Saeed Tahsin (1904–1985) was born and died in Damascus leaving behind a magnificent legacy of historically significant artwork created during his 80-plus years. Tahsin was a self-trained artist who began his career by studying art in libraries and was greatly influenced by folk art traditions such as silk painting. His early works carry either a realistic style and bright colors with attention to detail, or an impressionist style and involve a careful study of light and shadow. He practiced the hobby that he adopted as a child diligently and worked hard until he became a prestigious artist, consistently combining innate creativity with self-development.
The number of works by Saeed Tahsin numbered more than 2000 between paintings, drawings, and sketches, all of which were an honest record of his vision and ideas.
In 1958, the Ministry of Culture of the United Arab Republic acquired a large number of his paintings and in 1983 he was awarded the Syrian Order of Merit.
When he was asked about the academy from which he graduated, he replied: “From my own academy. I started drawing early as a child, and my passion for art made me drop out of school after getting my primary school degree. In fact, I studied art privately. I could not put down a research book on the art of painting and colors without examining its ideas to increase my knowledge of this wonderful art.”

At the beginning of his career, Saeed Tahsin was influenced by the work of folk photographers who depicted naïve decorative folk themes on silk pieces and the covers of cushions that they decorated with flowers or birds. He accompanied the artists who created paintings on canvas at the silk market in Damascus. His work was characterized by realism and attention to detail, as well as evoking the spirits of colors that manifest shadow and light.

Between 1925 and 1927, he founded an art school in Beirut in the Ghalayini Building. He also worked in the field of painting for some magazines, newspapers, and textbooks.
When he was summoned by the administration of the Teachers’ House in Baghdad in 1934, Tahsin left Syria to teach art in Iraq where he was influenced by revolutionary Arab nationalist ideas. This led to the production of paintings in which he dealt with social and political themes.

Upon his return to Damascus, he taught art in its schools. He contributed to the establishment of the Arab Society for Fine Arts, was elected its president, and participated in its exhibitions organized by the National Museum in Damascus.

Tahsin moved to Egypt in 1962, where he settled until 1983, and continued his artistic career by painting subjects related to events from Egyptian and Arab history as well as scenes from daily life. There, the artist’s distinctive style manifested itself in the “realistic” and “documentary” schools, which linked his experience to Arab history and reflected his attachment to Arabism.

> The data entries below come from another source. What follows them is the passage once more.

/-- DA of a DATA frame to a node on a link: the link-local address for management on a direct port (section 9.2). -/
def State.daOf (s : State) (l : LinkId) (n : Nat) (f : Frame) : Nat :=
  if f.body.cls = .management ∧ !s.switched l then s.linkLocalMac else s.mac n

/-- The priority code point of a class on switched ports. -/
def State.pcp (s : State) : FrameClass → Nat
  | .ordered => s.reg R.FAB_VLAN_PCP_ORDERED
  | .sprayed => s.reg R.FAB_VLAN_PCP_SPRAYED
  | .management => s.reg R.FAB_VLAN_PCP_MGMT

/-- Frames of a link carry an 802.1Q tag. -/
def State.tagged (s : State) (l : LinkId) : Bool := s.switched l && s.flag R.FAB_VLAN_ENABLE

/-- The tag control information of a class's frames on a link, where they carry a tag. -/
def State.tagOf (s : State) (l : LinkId) (c : FrameClass) : Option Nat :=
  if s.tagged l then some (s.pcp c * 2 ^ 13 + s.reg R.FAB_VLAN_VID) else none

/-- The Ethernet header of a DATA frame sent on a link (Table 9.2). -/
def State.ethOf (s : State) (l : Link) (f : Frame) : Eth :=
  { da := s.daOf l.id (s.linkPeer l) f, sa := s.mac s.node, tag := s.tagOf l.id f.body.cls,
    etherType := s.reg R.FAB_CTRL_ETHERTYPE }

/-- The node refuses accesses while it is TRANSIT_ONLY (R268). -/
def State.transitOnly (s : State) : Bool := decide (s.bld.node = .computeReset)

/-- The hop part of a DATA frame sent on a link (Table 9.3); credits are returned in link-control frames alone. -/
def State.hopOf (s : State) (l : Link) : Hop :=
  { proto := l.proto, kind := 0, encrypted := l.crypt.isSome, lseq := l.txSeq, lack := l.rxSeq, transitOnly := s.transitOnly,
    creditClass := 3, credits := 0 }

/-- Bytes of a frame on a link, from DA to FCS. -/
def State.linkBytes (s : State) (l : Link) (f : Frame) : Nat := f.bytes + 4 * bit (s.tagged l.id) + 16 * bit l.crypt.isSome

/-- The Ethernet header of a link-control frame: its DA is the link-local address (section 9.2); on a tagged link it has the priority
of management (DESIGN CHOICE, log entry 94). -/
def State.controlEth (s : State) (l : LinkId) : Eth :=
  { da := s.linkLocalMac, sa := s.mac s.node, tag := s.tagOf l .management, etherType := s.reg R.FAB_CTRL_ETHERTYPE }

/-- LINK_PROTO of a link's link-control frames: the version in use, before the handshake the node's own. -/
def State.controlProto (s : State) (l : Link) : Nat := if l.proto = 0 then s.reg R.PHS_VERSIONS_LINK_PROTO else l.proto

/-- A link-control frame sent: it has no LSEQ, needs no credit and is not encrypted (R241, section 9.10); LACK names the next LSEQ
expected. -/
def State.sendControl (s : State) (l : Link) (cls credits : Nat) (c : LinkControl) : State :=
  let hop : Hop := ⟨s.controlProto l, 1, false, 0, l.rxSeq, s.transitOnly, cls, credits⟩
  (s.count (R.FAB_PORT_TX_BYTES (s.linkPort l.id)) (66 + c.payload + 4 * bit (s.tagged l.id))).emit
    (.control l.id (s.controlEth l.id) hop c)

/-- A frame put on a link: it takes the next LSEQ, its credits and a place in the replay buffer (R239, R241). -/
def State.linkPut (s : State) (l : Link) (f : Frame) : State :=
  let c := f.buf
  let counter := l.crypt.map (·.sendCtr)
  let eth := s.ethOf l f
  let hop := s.hopOf l
  let s := s.putLink { l with
    txSeq := (l.txSeq + 1) % 4096
    credits := l.credits.set c (l.credits.getD c 0 - f.units)
    replay := l.replay ++ [⟨l.txSeq, eth, hop, f, 0, counter.getD 0, s.reg R.FAB_LINK_CFG_REPLAY_LIMIT⟩]
    crypt := l.crypt.map fun k => { k with sendCtr := k.sendCtr + 1 } }
  (s.count (R.FAB_PORT_TX_BYTES (s.linkPort l.id)) (s.linkBytes l f)).emit (.frame l.id eth hop counter f)

/-- A link's send counter is within 2^20 frames of 2^48: until a change of keys it takes no new frame (R270, R401). -/
def Link.spent (l : Link) : Bool := l.crypt.any fun k => decide (2 ^ 48 - 2 ^ 20 ≤ k.sendCtr)

/-- A frame sent on a link that holds credits for it; behind others for its buffers, or without credits or frame counters, it waits. -/
def State.linkSend (s : State) (l : Link) (f : Frame) : State :=
  if l.spent || l.queue.any (fun g => g.buf == f.buf) || l.credits.getD f.buf 0 < f.units then
    s.putLink { l with queue := l.queue ++ [f] }
  else s.linkPut l f

/-- Data queued on a link, in 256-byte units. -/
def Link.queued (l : Link) : Nat := (l.queue.map Frame.units).sum

/-- The link of a port toward a next hop: the port itself, or the virtual link of a switched port to that node. -/
def State.linkOf (s : State) (port next : Nat) : LinkId :=
  if s.reg (R.FAB_PORT_CFG_MODE port) = 1 then
    .virt (((List.range 256).find? fun i => s.flag (R.FAB_PEER_VALID i) && s.reg (R.FAB_PEER_PORT i) == port
      && s.reg (R.FAB_PEER_NODE i) == next).getD 256)
  else .port port

/-- The link of a port toward a next hop, where it is UP and its peer has a node number: until then it carries management
and link control only (Table 9.6). -/
def State.upLink (s : State) (port next : Nat) : Option Link :=
  (s.link? (s.linkOf port next)).filter fun l => decide (l.state = .up) && l.peer.any (·.nodeValid)

/-- The VALID route entry of a destination (Table 9.9); the entry of the node's own number is ignored (R248). -/
def State.route? (s : State) (dst : Nat) : Option Route :=
  s.fab.routes.find? fun r => r.dst == dst && r.valid && !(s.flag R.CAP_NODE_NODE_VALID && dst == s.node)

/-- The links of a port mask toward a destination that are UP. -/
def State.maskLinks (s : State) (mask next : Nat) : List Link :=
  ((List.range s.ports).filter (bitAt mask)).filterMap fun p => s.upLink p next

/-- The link with the least queued data; among equals the lowest port (log entry 13). -/
def leastQueued : List Link → Option Link
  | [] => none
  | l :: ls =>
    match leastQueued ls with
    | none => some l
    | some m => if m.queued < l.queued then some m else some l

His paintings have chronicled important events in modern history and issues that have always preoccupied him such as “good and evil”, “freedom”, and “enslavement”.
And this is how he portrayed “the famine in Syria during the First World War.”

In this painting, a cry is launched by a man that conveys the reality of the frightening hunger brought about by the horrors of war, the deprivation and degradation it causes, and the repercussions to humanity as mass deaths reap a profound emotional toll.
He also has many other historical paintings such as The Execution Scene of the May 6th Martyrs, The Battle of Maysalun, The Attack on the Parliament, and My Daughter Will Return to Palestine.

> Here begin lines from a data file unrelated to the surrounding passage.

-- ==== Sys2Proof/Machine/Roce.lean ====
section
/-! DEFINITION. The requester side of RoCEv2 (R344, R345): queue pairs, operations issued on them and what a QP sends. -/

namespace Sys2Proof.Machine

/-- A QP's record put back. -/
def State.putQp (s : State) (q : Qp) : State :=
  s.onHcp fun h => { h with qps := upsert (·.index == q.index) q h.qps }

/-- The QP index a local QPN names (Table 12.9): none for a QPN no queue pair has. -/
def qpnIndex (n : Nat) : Option Nat := if 0x100 ≤ n ∧ n < 0x100 + 16384 then some (n - 0x100) else none

/-- How many of a QP's operations, in order, may be out: READs beyond MAX_READS wait. -/
def sendable (maxReads : Nat) : List RoceOp → Nat
  | [] => 0
  | o :: l => if o.write then 1 + sendable maxReads l else match maxReads with
    | 0 => 0
    | n + 1 => 1 + sendable n l

/-- The shaper class of an operation (R342). -/
def RoceUse.cls : RoceUse → Nat
  | .pageOut _ | .pageIn _ | .pageMove _ | .dropped => 1
  | _ => 2

/-- The page an operation moves. -/
def RoceUse.page? : RoceUse → Option Nat
  | .pageOut i | .pageIn i | .pageMove i => some i
  | _ => none

/-- The packets of an operation. -/
def RoceOp.out (o : RoceOp) (qp : Nat) : HostOut :=
  if o.write then .rdmaWrite qp o.psn o.va o.rkey o.data else .rdmaRead qp o.psn o.va o.rkey o.len

/-- Operations sent in order. -/
def State.roceSend (s : State) (qp : Nat) : List RoceOp → State
  | [] => s
  | o :: l => (s.hostSend o.use.cls (o.out qp)).roceSend qp l

/-- Packets of an operation at a queue pair's path MTU: the PSNs it takes. -/
def Qp.packets (q : Qp) (len : Nat) : Nat := max 1 ((len + q.pathMtu - 1) / q.pathMtu)

/-- A PSN some packets further. -/
def psnAdd (p n : Nat) : Nat := (p + n) % 2 ^ 24

/-- An operation put on a QP ready to send, with the next PSN; none where the QP is in RESET or ERROR. -/
def State.roceIssue (s : State) (qp : Nat) (o : RoceOp) : Option State :=
  match s.qp? qp with
  | none => none
  | some q =>
    if q.error then none else
      let before := sendable q.maxReads q.ops
      let q' := { q with
        ops := q.ops ++ [{ o with psn := q.sqPsn }]
        sqPsn := psnAdd q.sqPsn (q.packets o.len) }
      some ((s.putQp q').roceSend qp ((q'.ops.drop before).take (sendable q.maxReads q'.ops - before)))

/-- The oldest operation of a QP taken off as complete, and the READ it leaves room for sent. -/
def State.rocePop (s : State) (q : Qp) : State :=
  let before := sendable q.maxReads q.ops
  let ops := q.ops.drop 1
  (s.putQp { q with
    ops := ops
    retriesLeft := q.retry }).roceSend q.index ((ops.drop (before - 1)).take (sendable q.maxReads ops - (before - 1)))

end Sys2Proof.Machine
end

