/-- A page of a coded request is held: a member or the parity of a group, or a history page (R104). -/
def State.holdsCoded (s : State) : Bool := s.pge.pages.any fun p => p.coded || s.reqCoded p.req

/-- A write to PGE_OCHRE or PGE_OCHRE_CTRL (R104). -/
def State.ochreWrite (s : State) (addr value : Nat) : State × St :=
  if !s.admissionClosed || s.holdsCoded then (s, .tableBusy)
  else if addr = 0x80040 ∧ 64 < value % 128 then (s, .badParam)
  else (s.writeRw addr value, .ok)

/-- A write to PGE_OCHRE or PGE_OCHRE_CTRL. -/
def execPgeOchreWrite (addr value : Nat) (s : State) : Host.Outcome State Fault Refusal := .next (s.ochreWrite addr value).1

/-- DRAINED of an Umber pool: none of its slots holds a page. -/
def State.poolDrained (s : State) (u : Nat) : Bool :=
  !(s.pge.pages.any fun p => match p.loc with
    | .t2 v _ => v == u
    | _ => false) && !(s.pge.migrations.any fun m => match m.target with
    | .slot v _ => v == u
    | _ => false)

/-- A write to PGE_UMBER_CTRL (R98, R104). -/
def State.umberCtrlWrite (s : State) (u value : Nat) : State × St :=
  let valid := s.flag (R.PGE_UMBER_CTRL_VALID u)
  let same := value % 2 ^ 24 == s.reg (R.PGE_UMBER_CTRL_QP u)
  if 16 ≤ u then (s, .badParam)
  else if (!valid && s.poolDrained u) || same && (valid && !bitAt value 32 || !valid && bitAt value 32) then
    (s.writeRw (0x83000 + 32 * u) value, .ok)
  else (s, .tableBusy)

/-- A write to PGE_UMBER_CTRL. -/
def execPgeUmberCtrlWrite (u value : Nat) (s : State) : Host.Outcome State Fault Refusal := .next (s.umberCtrlWrite u value).1

/-- A write to another register of an Umber pool (R104). -/
def State.umberWrite (s : State) (addr value : Nat) : State × St :=
  let u := (addr - 0x83000) / 32
  if s.flag (R.PGE_UMBER_CTRL_VALID u) || !s.poolDrained u then (s, .tableBusy) else (s.writeRw addr value, .ok)

/-- A write to another register of an Umber pool. -/
def execPgeUmberWrite (addr value : Nat) (s : State) : Host.Outcome State Fault Refusal := .next (s.umberWrite addr value).1

/-- A write to PGE_EVICT (R104). -/
def State.evictWrite (s : State) (value : Nat) : State × St :=
  let ok := fun t => t = 1 ∨ t = 2
  if ok (bitsOf value 63 62) ∧ ok (bitsOf value 61 60) then (s.writeRw 0x80028 value, .ok) else (s, .badParam)

/-- A write to PGE_EVICT. -/
def execPgeEvictWrite (value : Nat) (s : State) : Host.Outcome State Fault Refusal := .next (s.evictWrite value).1

end Sys2Proof.Machine
end

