/-- A read slot becomes reusable (R289). -/
def execTagQuietExpiry (tag : Nat) (s : State) : Host.Outcome State Fault Refusal :=
  .next (s.onXfr fun t => { t with quiet := t.quiet.filter (·.tag != tag) })

end Sys2Proof.Machine
end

Here we realize the importance of the Arab artist with respect to the freedom from the classic art struggle that exists in the Arab world. Tahsin was one of the artists who used their unique creativity to present Syria in all its abundance and originality. His magnificent paintings convince us of the sound logic of “realism” which captures for posterity historical events which allows art patrons of any era to feel as if they were happening in front of their eyes.
Saeed Tahsin was one of the pioneers of modern art in Syria and his artistic experience became an inspiration for subsequent generations due to the sincerity of his feelings, the depth of his emotions, and his connection to the highly evolving local environment.
Shortly before his death, Tahsin took a photo of this magnificent “Last Dinner” painting. Many fans of his art are still looking for it but until this day it has not been found.